# Inverse Image under Order Embedding of Strict Upper Closure of Image of Point

## Theorem

Let $\struct {S, \preceq}$ and $\struct {T, \preceq'}$ be ordered sets.

Let $\phi: S \to T$ be an order embedding of $\struct {S, \preceq}$ into $\struct {T, \preceq'}$

Let $p \in S$.

Then:

- $\map {\phi^{-1} } {\map \phi p^{\succ'} } = p^\succ$

where $\cdot^\succ$ and $\cdot^{\succ'}$ represent strict upper closure with respect to $\preceq$ and $\preceq'$, respectively.

## Proof

Let $x \in \map {\phi^{-1} } {\map \phi p^{\succ'} }$.

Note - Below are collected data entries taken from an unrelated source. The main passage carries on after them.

/-- The clauses of GoodState that speak of the device, the line and the timer and of no command: R39 (a), (d)
and the idle timer. -/
structure DeviceInvariants (s : State) : Prop where
  enabledOwnsLine : s.lifecycle = .enabled → s.lineOwned = true
  ownedElsewhere : s.lineOwned = true → s.lifecycle ≠ .enabled →
    s.lifecycle = .disabled ∧ s.params.releaseFailState = .disabled
  noDeviceIsZero : s.lifecycle = .none →
    s.devProto = 0 ∧ s.devRepeat = 0#32 ∧ s.devPulse = 0#32 ∧ s.devBitlen = 0#32
  timerIdle : s.timer = 0#41

theorem GoodState.device {s : State} (hs : GoodState s) : DeviceInvariants s := { hs with }

/-- An enabled device that owns the line needs no clause but the idle timer. -/
theorem deviceInvariants_of_enabled {s : State} (hl : s.lifecycle = .enabled) (ho : s.lineOwned = true)
    (ht : s.timer = 0#41) : DeviceInvariants s where
  enabledOwnsLine _ := ho
  ownedElsewhere _ hne := absurd hl hne
  noDeviceIsZero hn := absurd (hl.symm.trans hn) (by decide)
  timerIdle := ht

/-- A command that ends leaves the sequencer's clauses with nothing to say (60_exceptions.md R200). -/
theorem DeviceInvariants.goodState_idleWith {s : State} (hd : DeviceInvariants s) (code : ResultCode) :
    GoodState (idleWith code s) where
  enabledOwnsLine := hd.enabledOwnsLine
  ownedElsewhere := hd.ownedElsewhere
  busyHasCommand := nofun
  idleIsClear _ := ⟨rfl, rfl, rfl⟩
  noDeviceIsZero := hd.noDeviceIsZero
  timerIdle := hd.timerIdle
  initAcquires := nofun
  sendTransmits := nofun
  cleanupReleases := nofun

theorem GoodState.after_idleWith {s : State} (hs : GoodState s) (code : ResultCode) :
    GoodState (idleWith code s) := hs.device.goodState_idleWith code

/-- A started command is good when its list is its own and the device fits it (43_device_commands.md R165, R168,
R174). -/
theorem DeviceInvariants.goodState_startSequence {s : State} (hd : DeviceInvariants s) {cmd : CurCmd}
    {ops : UopList} (hcmd : cmd ≠ .none)
    (hinit : cmd = .init →
      ops = .words [encodeMicroOp (.drv .acquire)] ∧ s.lifecycle ≠ .enabled ∧ s.lineOwned = false)
    (hsend : cmd = .send →
      ops = .send (sendPlanOf s) ∧ 0 < sendLen (sendPlanOf s) ∧
        s.lifecycle = .enabled ∧ s.txlen = s.devBitlen)
    (hcleanup : cmd = .cleanup →
      ops = .words [encodeMicroOp (.drv .release)] ∧ s.lifecycle = .enabled) :
    GoodState (startSequence cmd ops s) where
  enabledOwnsLine := hd.enabledOwnsLine
  ownedElsewhere := hd.ownedElsewhere
  busyHasCommand _ := hcmd
  idleIsClear := nofun
  noDeviceIsZero := hd.noDeviceIsZero
  timerIdle := hd.timerIdle
  initAcquires hc := ⟨(hinit hc).1, rfl, (hinit hc).2⟩
  sendTransmits := hsend
  cleanupReleases hc := ⟨(hcleanup hc).1, rfl, (hcleanup hc).2⟩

By the definition of inverse image:

- $\map \phi x \in \map \phi p^{\succ'}$

By the definition of strict upper closure:

- $\map \phi p \prec' \map \phi x$

Since $\phi$ is an order embedding:

- $p \prec x$

Thus by the definition of strict upper closure:

- $x \in p^\succ$

and so:

- $\map {\phi^{-1} } {\map \phi p^{\succ'} } \subseteq p^\succ$

Let $x \in p^\succ$.

By the definition of strict upper closure:

- $p \prec x$

Since $\phi$ is an order embedding:

- $\map \phi p \prec' \map \phi x$

Thus by the definition of strict upper closure:

- $\map \phi x \in \map \phi p^{\succ'}$

Thus by the definition of inverse image:

- $x \in \map {\phi^{-1} } {\map \phi p^{\succ'} }$

and so:

- $p^\succ \subseteq \map {\phi^{-1} } {\map \phi p^{\succ'} }$

Thus by definition of set equality:

- $\map {\phi^{-1} } {\map \phi p^{\succ'} } = p^\succ$

$\blacksquare$